Design mutable sum-tree with fast queries

Quick Overview

This question evaluates proficiency in designing dynamic data structures for mutable rooted trees, including maintenance of subtree sums, parent/child link management, and analysis of update and query complexities within the Coding & Algorithms domain; it emphasizes practical application of algorithmic design coupled with conceptual understanding of invariants and amortized complexity. It is commonly asked in technical interviews because it probes reasoning about correctness and performance under mutations, handling edge cases such as subtree deletion and reattachment, and the ability to specify algorithmic approaches and complexity guarantees rather than implementation details.

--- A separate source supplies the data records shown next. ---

-- ==== Sys2Proof/Laws/State.lean ====
section
/-! SUPPORT. One lemma for each field of State that a shared operation leaves alone or sets, true by `rfl`, so
that no proof unfolds a record update; then, for each operation over the ORT, what every entry is after it. -/

namespace Sys2Proof.Machine

/-! ### onEvents -/

@[simp] theorem State.onEvents_pending (s : State) (f : EventUnit → EventUnit) :
    (s.onEvents f).pending = s.pending := rfl
@[simp] theorem State.onEvents_held (s : State) (f : EventUnit → EventUnit) :
    (s.onEvents f).held = s.held := rfl
@[simp] theorem State.onEvents_ctl (s : State) (f : EventUnit → EventUnit) : (s.onEvents f).ctl = s.ctl := rfl
@[simp] theorem State.onEvents_windows (s : State) (f : EventUnit → EventUnit) :
    (s.onEvents f).windows = s.windows := rfl
@[simp] theorem State.onEvents_access (s : State) (f : EventUnit → EventUnit) :
    (s.onEvents f).access = s.access := rfl
@[simp] theorem State.onEvents_presence (s : State) (f : EventUnit → EventUnit) :
    (s.onEvents f).presence = s.presence := rfl
@[simp] theorem State.onEvents_tif (s : State) (f : EventUnit → EventUnit) : (s.onEvents f).tif = s.tif := rfl
@[simp] theorem State.onEvents_target (s : State) (f : EventUnit → EventUnit) :
    (s.onEvents f).target = s.target := rfl
@[simp] theorem State.onEvents_issue (s : State) (f : EventUnit → EventUnit) :
    (s.onEvents f).issue = s.issue := rfl
@[simp] theorem State.onEvents_ort (s : State) (f : EventUnit → EventUnit) : (s.onEvents f).ort = s.ort := rfl
@[simp] theorem State.onEvents_completion (s : State) (f : EventUnit → EventUnit) :
    (s.onEvents f).completion = s.completion := rfl
@[simp] theorem State.onEvents_mailbox (s : State) (f : EventUnit → EventUnit) :
    (s.onEvents f).mailbox = s.mailbox := rfl
@[simp] theorem State.onEvents_port (s : State) (f : EventUnit → EventUnit) :
    (s.onEvents f).port = s.port := rfl
@[simp] theorem State.onEvents_events (s : State) (f : EventUnit → EventUnit) :
    (s.onEvents f).events = f s.events := rfl
@[simp] theorem State.onEvents_host (s : State) (f : EventUnit → EventUnit) :
    (s.onEvents f).host = s.host := rfl
@[simp] theorem State.onEvents_localMem (s : State) (f : EventUnit → EventUnit) :
    (s.onEvents f).localMem = s.localMem := rfl
@[simp] theorem State.onEvents_freeIndex (s : State) (f : EventUnit → EventUnit) :
    (s.onEvents f).freeIndex = s.freeIndex := rfl
@[simp] theorem State.onEvents_entry (s : State) (f : EventUnit → EventUnit) (g : Tag) :
    (s.onEvents f).entry g = s.entry g := rfl

/-! ### setEntry -/

@[simp] theorem State.setEntry_pending (s : State) (t : Tag) (e : OrtEntry) :
    (s.setEntry t e).pending = s.pending := rfl
@[simp] theorem State.setEntry_held (s : State) (t : Tag) (e : OrtEntry) : (s.setEntry t e).held = s.held := rfl
@[simp] theorem State.setEntry_ctl (s : State) (t : Tag) (e : OrtEntry) : (s.setEntry t e).ctl = s.ctl := rfl
@[simp] theorem State.setEntry_windows (s : State) (t : Tag) (e : OrtEntry) :
    (s.setEntry t e).windows = s.windows := rfl
@[simp] theorem State.setEntry_access (s : State) (t : Tag) (e : OrtEntry) :
    (s.setEntry t e).access = s.access := rfl
@[simp] theorem State.setEntry_presence (s : State) (t : Tag) (e : OrtEntry) :
    (s.setEntry t e).presence = s.presence := rfl
@[simp] theorem State.setEntry_tif (s : State) (t : Tag) (e : OrtEntry) : (s.setEntry t e).tif = s.tif := rfl
@[simp] theorem State.setEntry_target (s : State) (t : Tag) (e : OrtEntry) :
    (s.setEntry t e).target = s.target := rfl
@[simp] theorem State.setEntry_issue (s : State) (t : Tag) (e : OrtEntry) :
    (s.setEntry t e).issue = s.issue := rfl
@[simp] theorem State.setEntry_ort (s : State) (t : Tag) (e : OrtEntry) :
    (s.setEntry t e).ort =
      { s.ort with entries := s.ort.entries.set t.val e t.isLt } := rfl
@[simp] theorem State.setEntry_completion (s : State) (t : Tag) (e : OrtEntry) :
    (s.setEntry t e).completion = s.completion := rfl
@[simp] theorem State.setEntry_mailbox (s : State) (t : Tag) (e : OrtEntry) :
    (s.setEntry t e).mailbox = s.mailbox := rfl
@[simp] theorem State.setEntry_port (s : State) (t : Tag) (e : OrtEntry) : (s.setEntry t e).port = s.port := rfl
@[simp] theorem State.setEntry_events (s : State) (t : Tag) (e : OrtEntry) :
    (s.setEntry t e).events = s.events := rfl
@[simp] theorem State.setEntry_host (s : State) (t : Tag) (e : OrtEntry) : (s.setEntry t e).host = s.host := rfl
@[simp] theorem State.setEntry_localMem (s : State) (t : Tag) (e : OrtEntry) :
    (s.setEntry t e).localMem = s.localMem := rfl
@[simp] theorem State.setEntry_freeIndex (s : State) (t : Tag) (e : OrtEntry) :
    (s.setEntry t e).freeIndex = s.freeIndex := rfl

Design mutable sum-tree with fast queries

Company: Airbnb

Role: Software Engineer

Category: Coding & Algorithms

Difficulty: Medium

Interview Round: Onsite

You're given a rooted, mutable tree. Each leaf node stores an integer value. Each internal node's value equals the sum of its immediate children's values. Design data structures and functions to: (a) return the current value of any node by id efficiently after preprocessing; and (b) support two mutations: toLeaf(nodeId, value) converts any node into a leaf with the given value (removing its prior subtree), and toParent(nodeId, subtree) converts a leaf into an internal node by attaching a provided subtree whose leaves hold integers. After any sequence of mutations, getValue(nodeId) must remain correct and efficient. Specify algorithms, update/query complexities, how you maintain parent/child links and subtree sums, and how you handle edge cases (deleting/reattaching subtrees, empty children, overflow, very deep trees).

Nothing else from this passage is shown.